Extracted data entries:
::::::

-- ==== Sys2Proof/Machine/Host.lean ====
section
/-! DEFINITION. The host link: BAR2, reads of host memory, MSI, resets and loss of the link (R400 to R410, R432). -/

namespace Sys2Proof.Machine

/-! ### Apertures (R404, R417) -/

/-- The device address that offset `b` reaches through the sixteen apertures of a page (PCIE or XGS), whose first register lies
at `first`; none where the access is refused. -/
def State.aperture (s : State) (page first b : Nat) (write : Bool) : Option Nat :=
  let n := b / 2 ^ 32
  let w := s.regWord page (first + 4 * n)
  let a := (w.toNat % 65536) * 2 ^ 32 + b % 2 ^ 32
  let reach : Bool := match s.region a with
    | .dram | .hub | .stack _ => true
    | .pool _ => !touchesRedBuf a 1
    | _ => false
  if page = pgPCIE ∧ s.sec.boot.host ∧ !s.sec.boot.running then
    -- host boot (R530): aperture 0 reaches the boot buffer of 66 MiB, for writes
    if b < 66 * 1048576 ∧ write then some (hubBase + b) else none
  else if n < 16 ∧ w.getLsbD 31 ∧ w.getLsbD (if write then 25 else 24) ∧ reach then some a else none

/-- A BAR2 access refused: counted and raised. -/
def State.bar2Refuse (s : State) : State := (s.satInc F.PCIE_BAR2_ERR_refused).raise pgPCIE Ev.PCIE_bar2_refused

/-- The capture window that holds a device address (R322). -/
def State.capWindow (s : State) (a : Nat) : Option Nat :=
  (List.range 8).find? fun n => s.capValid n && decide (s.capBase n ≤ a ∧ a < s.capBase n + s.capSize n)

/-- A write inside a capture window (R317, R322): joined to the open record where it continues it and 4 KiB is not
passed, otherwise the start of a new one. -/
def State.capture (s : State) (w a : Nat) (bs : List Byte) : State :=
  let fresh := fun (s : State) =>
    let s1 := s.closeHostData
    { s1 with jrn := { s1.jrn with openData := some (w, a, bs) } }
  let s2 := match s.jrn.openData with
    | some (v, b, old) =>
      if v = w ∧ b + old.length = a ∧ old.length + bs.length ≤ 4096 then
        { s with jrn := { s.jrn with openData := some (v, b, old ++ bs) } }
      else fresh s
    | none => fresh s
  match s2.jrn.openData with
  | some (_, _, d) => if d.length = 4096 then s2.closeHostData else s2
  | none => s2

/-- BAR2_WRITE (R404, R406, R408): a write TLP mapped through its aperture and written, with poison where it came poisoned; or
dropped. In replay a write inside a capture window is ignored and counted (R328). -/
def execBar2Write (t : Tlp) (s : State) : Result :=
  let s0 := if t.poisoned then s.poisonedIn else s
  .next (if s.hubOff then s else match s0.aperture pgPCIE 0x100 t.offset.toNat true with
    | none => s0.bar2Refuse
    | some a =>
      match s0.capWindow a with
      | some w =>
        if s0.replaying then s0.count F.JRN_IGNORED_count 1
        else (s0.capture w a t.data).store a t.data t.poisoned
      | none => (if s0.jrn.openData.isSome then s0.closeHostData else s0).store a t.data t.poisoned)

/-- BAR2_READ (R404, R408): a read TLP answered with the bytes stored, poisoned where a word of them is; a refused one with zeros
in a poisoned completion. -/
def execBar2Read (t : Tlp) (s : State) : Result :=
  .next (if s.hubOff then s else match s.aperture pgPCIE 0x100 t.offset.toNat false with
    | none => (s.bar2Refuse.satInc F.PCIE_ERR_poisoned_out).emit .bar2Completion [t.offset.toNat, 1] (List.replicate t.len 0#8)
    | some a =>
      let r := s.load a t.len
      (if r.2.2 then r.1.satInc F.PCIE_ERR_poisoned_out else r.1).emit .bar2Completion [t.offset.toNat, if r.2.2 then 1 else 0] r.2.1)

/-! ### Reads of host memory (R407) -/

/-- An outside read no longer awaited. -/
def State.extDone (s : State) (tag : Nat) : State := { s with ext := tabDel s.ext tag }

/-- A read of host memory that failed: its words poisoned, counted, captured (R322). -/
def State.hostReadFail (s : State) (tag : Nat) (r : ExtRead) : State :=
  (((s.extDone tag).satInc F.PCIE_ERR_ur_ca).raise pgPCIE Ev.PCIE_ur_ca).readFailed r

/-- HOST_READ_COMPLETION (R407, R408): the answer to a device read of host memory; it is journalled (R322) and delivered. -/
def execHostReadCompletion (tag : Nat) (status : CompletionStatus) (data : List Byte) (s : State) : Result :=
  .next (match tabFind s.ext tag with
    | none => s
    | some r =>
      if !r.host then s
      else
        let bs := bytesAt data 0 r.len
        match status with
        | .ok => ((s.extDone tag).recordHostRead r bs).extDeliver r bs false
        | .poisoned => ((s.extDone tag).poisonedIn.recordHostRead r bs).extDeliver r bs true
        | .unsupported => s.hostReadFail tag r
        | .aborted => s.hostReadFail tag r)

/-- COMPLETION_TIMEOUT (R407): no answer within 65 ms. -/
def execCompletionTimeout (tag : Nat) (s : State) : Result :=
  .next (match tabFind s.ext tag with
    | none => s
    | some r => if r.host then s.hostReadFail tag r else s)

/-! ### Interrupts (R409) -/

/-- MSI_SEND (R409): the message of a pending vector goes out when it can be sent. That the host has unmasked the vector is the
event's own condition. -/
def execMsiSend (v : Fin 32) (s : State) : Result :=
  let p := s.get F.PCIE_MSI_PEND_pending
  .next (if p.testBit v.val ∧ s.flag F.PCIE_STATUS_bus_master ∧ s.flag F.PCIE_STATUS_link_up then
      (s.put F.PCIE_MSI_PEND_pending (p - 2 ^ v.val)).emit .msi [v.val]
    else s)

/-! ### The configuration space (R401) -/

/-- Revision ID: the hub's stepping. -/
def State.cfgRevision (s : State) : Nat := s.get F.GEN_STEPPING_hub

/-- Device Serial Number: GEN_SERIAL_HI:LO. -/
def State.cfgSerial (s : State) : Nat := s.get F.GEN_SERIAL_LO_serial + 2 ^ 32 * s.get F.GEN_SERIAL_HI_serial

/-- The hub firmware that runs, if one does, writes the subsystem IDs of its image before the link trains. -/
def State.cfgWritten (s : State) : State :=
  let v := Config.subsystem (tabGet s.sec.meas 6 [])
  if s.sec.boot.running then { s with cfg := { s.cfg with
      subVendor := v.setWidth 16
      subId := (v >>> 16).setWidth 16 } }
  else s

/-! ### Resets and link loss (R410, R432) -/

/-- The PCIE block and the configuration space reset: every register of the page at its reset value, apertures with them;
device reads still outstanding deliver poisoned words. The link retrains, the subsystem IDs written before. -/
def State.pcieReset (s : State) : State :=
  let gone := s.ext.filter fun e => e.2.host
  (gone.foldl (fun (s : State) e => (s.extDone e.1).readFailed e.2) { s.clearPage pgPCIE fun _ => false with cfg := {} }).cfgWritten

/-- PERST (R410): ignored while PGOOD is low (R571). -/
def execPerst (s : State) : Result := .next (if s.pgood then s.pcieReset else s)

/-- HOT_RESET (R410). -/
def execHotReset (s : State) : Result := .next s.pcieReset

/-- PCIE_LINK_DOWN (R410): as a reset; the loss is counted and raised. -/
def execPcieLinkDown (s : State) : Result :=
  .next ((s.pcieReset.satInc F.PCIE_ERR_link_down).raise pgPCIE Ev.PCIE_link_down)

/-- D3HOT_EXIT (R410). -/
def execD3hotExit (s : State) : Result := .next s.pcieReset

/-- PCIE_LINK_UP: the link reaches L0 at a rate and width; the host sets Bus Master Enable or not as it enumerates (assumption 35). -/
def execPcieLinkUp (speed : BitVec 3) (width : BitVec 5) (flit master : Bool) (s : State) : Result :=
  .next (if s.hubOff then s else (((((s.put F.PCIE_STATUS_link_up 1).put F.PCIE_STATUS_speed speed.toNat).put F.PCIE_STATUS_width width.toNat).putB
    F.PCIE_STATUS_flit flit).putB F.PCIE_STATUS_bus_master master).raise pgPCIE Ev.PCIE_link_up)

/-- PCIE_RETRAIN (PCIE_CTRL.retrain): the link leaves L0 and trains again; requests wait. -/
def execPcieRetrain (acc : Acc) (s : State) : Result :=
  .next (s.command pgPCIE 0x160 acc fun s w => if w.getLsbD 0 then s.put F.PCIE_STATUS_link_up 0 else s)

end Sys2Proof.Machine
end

::::::

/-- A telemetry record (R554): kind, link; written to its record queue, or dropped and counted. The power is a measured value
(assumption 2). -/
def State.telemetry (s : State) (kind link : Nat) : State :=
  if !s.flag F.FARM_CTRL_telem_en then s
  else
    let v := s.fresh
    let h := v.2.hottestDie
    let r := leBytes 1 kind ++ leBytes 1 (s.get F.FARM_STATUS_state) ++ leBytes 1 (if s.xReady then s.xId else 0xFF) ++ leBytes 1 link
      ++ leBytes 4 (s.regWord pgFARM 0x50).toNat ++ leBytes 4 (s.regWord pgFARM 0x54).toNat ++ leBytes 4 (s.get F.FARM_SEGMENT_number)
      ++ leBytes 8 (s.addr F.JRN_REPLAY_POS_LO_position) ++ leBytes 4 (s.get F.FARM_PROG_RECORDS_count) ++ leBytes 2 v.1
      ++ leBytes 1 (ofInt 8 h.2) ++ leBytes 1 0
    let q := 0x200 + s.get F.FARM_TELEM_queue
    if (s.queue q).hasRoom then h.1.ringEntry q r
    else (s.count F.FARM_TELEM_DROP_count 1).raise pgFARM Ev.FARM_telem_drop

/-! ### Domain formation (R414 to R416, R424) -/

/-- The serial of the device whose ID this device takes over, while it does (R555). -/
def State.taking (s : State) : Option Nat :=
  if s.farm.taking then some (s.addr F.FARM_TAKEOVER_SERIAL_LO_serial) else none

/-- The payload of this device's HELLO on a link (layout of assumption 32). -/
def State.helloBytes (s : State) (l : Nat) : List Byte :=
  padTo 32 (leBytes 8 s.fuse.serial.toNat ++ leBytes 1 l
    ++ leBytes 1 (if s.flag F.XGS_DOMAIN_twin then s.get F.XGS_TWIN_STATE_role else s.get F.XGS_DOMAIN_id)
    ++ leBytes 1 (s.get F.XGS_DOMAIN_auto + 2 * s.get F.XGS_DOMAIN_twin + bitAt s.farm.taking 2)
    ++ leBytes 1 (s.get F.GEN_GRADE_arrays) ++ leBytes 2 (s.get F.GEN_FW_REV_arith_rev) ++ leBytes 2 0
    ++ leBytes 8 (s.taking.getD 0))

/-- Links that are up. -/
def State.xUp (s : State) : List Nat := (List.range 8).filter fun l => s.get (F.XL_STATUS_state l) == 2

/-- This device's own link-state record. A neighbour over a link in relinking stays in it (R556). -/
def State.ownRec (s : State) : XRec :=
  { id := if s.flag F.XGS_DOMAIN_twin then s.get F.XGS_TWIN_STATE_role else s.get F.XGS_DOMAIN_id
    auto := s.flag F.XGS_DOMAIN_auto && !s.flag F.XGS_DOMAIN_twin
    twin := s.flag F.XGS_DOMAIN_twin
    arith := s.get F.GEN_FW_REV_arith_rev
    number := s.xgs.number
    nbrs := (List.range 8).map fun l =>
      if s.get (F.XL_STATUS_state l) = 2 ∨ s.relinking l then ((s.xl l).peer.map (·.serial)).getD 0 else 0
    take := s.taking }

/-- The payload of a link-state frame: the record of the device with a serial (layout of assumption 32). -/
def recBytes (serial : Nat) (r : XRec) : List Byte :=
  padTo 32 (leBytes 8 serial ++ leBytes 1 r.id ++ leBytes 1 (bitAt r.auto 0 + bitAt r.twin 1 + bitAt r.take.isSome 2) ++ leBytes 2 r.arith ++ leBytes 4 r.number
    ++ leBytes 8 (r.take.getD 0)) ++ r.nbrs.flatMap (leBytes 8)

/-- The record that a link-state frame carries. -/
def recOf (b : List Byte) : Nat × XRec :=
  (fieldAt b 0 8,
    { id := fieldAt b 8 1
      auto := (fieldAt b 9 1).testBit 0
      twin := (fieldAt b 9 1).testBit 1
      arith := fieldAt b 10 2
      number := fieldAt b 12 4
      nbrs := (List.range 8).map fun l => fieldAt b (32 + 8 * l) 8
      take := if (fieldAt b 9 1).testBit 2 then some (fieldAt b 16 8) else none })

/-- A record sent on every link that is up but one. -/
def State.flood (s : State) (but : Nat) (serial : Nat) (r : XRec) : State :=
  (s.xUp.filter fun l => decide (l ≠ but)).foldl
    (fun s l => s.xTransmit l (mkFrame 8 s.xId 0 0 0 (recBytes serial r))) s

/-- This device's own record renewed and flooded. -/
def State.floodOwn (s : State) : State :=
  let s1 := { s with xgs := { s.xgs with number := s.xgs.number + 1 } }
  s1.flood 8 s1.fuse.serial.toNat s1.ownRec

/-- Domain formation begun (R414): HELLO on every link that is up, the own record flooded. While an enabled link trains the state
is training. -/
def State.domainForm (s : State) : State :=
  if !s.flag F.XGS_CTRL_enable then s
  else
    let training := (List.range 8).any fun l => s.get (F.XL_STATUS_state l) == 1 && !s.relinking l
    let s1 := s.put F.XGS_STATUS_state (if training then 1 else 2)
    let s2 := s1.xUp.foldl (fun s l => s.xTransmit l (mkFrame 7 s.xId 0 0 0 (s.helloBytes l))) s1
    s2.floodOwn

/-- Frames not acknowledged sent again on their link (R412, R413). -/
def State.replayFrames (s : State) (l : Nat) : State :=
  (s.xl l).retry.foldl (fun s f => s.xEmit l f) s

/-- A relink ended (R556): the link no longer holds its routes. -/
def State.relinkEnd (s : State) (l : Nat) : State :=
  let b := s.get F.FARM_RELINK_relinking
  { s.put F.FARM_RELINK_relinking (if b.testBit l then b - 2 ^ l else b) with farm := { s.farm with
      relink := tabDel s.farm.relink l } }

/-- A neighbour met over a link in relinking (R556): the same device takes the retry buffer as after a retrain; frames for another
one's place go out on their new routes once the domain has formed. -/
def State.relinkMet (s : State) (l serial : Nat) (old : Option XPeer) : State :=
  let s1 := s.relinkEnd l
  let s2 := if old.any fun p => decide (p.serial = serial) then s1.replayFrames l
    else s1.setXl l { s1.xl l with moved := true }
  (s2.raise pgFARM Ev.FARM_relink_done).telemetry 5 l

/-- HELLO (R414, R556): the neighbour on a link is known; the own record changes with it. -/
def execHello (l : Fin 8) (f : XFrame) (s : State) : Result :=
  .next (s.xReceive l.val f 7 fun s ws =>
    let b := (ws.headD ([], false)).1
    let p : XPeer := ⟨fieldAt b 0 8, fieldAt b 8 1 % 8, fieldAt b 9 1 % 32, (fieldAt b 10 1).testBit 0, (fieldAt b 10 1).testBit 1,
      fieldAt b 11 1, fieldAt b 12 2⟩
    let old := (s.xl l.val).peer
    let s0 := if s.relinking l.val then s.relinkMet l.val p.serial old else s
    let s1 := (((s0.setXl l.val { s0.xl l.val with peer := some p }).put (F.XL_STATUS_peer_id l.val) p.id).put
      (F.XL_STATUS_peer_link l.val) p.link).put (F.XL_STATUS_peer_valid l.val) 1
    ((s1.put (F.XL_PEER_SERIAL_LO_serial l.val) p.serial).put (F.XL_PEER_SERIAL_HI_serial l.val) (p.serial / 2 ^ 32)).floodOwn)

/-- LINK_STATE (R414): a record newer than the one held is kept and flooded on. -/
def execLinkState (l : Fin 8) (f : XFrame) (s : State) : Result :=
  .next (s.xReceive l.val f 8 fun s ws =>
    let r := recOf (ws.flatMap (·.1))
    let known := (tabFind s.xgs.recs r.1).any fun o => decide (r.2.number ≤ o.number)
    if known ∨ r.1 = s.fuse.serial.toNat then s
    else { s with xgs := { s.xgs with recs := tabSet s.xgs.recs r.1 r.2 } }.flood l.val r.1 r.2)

::::::

Work required » A word-for-word copy of the lines above from the one with "let r := leBytes" through the one with "leBytes 1 0", inclusive, is the only output wanted.

Solution for this exercise »
    let r := leBytes 1 kind ++ leBytes 1 (s.get F.FARM_STATUS_state) ++ leBytes 1 (if s.xReady then s.xId else 0xFF) ++ leBytes 1 link
      ++ leBytes 4 (s.regWord pgFARM 0x50).toNat ++ leBytes 4 (s.regWord pgFARM 0x54).toNat ++ leBytes 4 (s.get F.FARM_SEGMENT_number)
      ++ leBytes 8 (s.addr F.JRN_REPLAY_POS_LO_position) ++ leBytes 4 (s.get F.FARM_PROG_RECORDS_count) ++ leBytes 2 v.1
      ++ leBytes 1 (ofInt 8 h.2) ++ leBytes 1 0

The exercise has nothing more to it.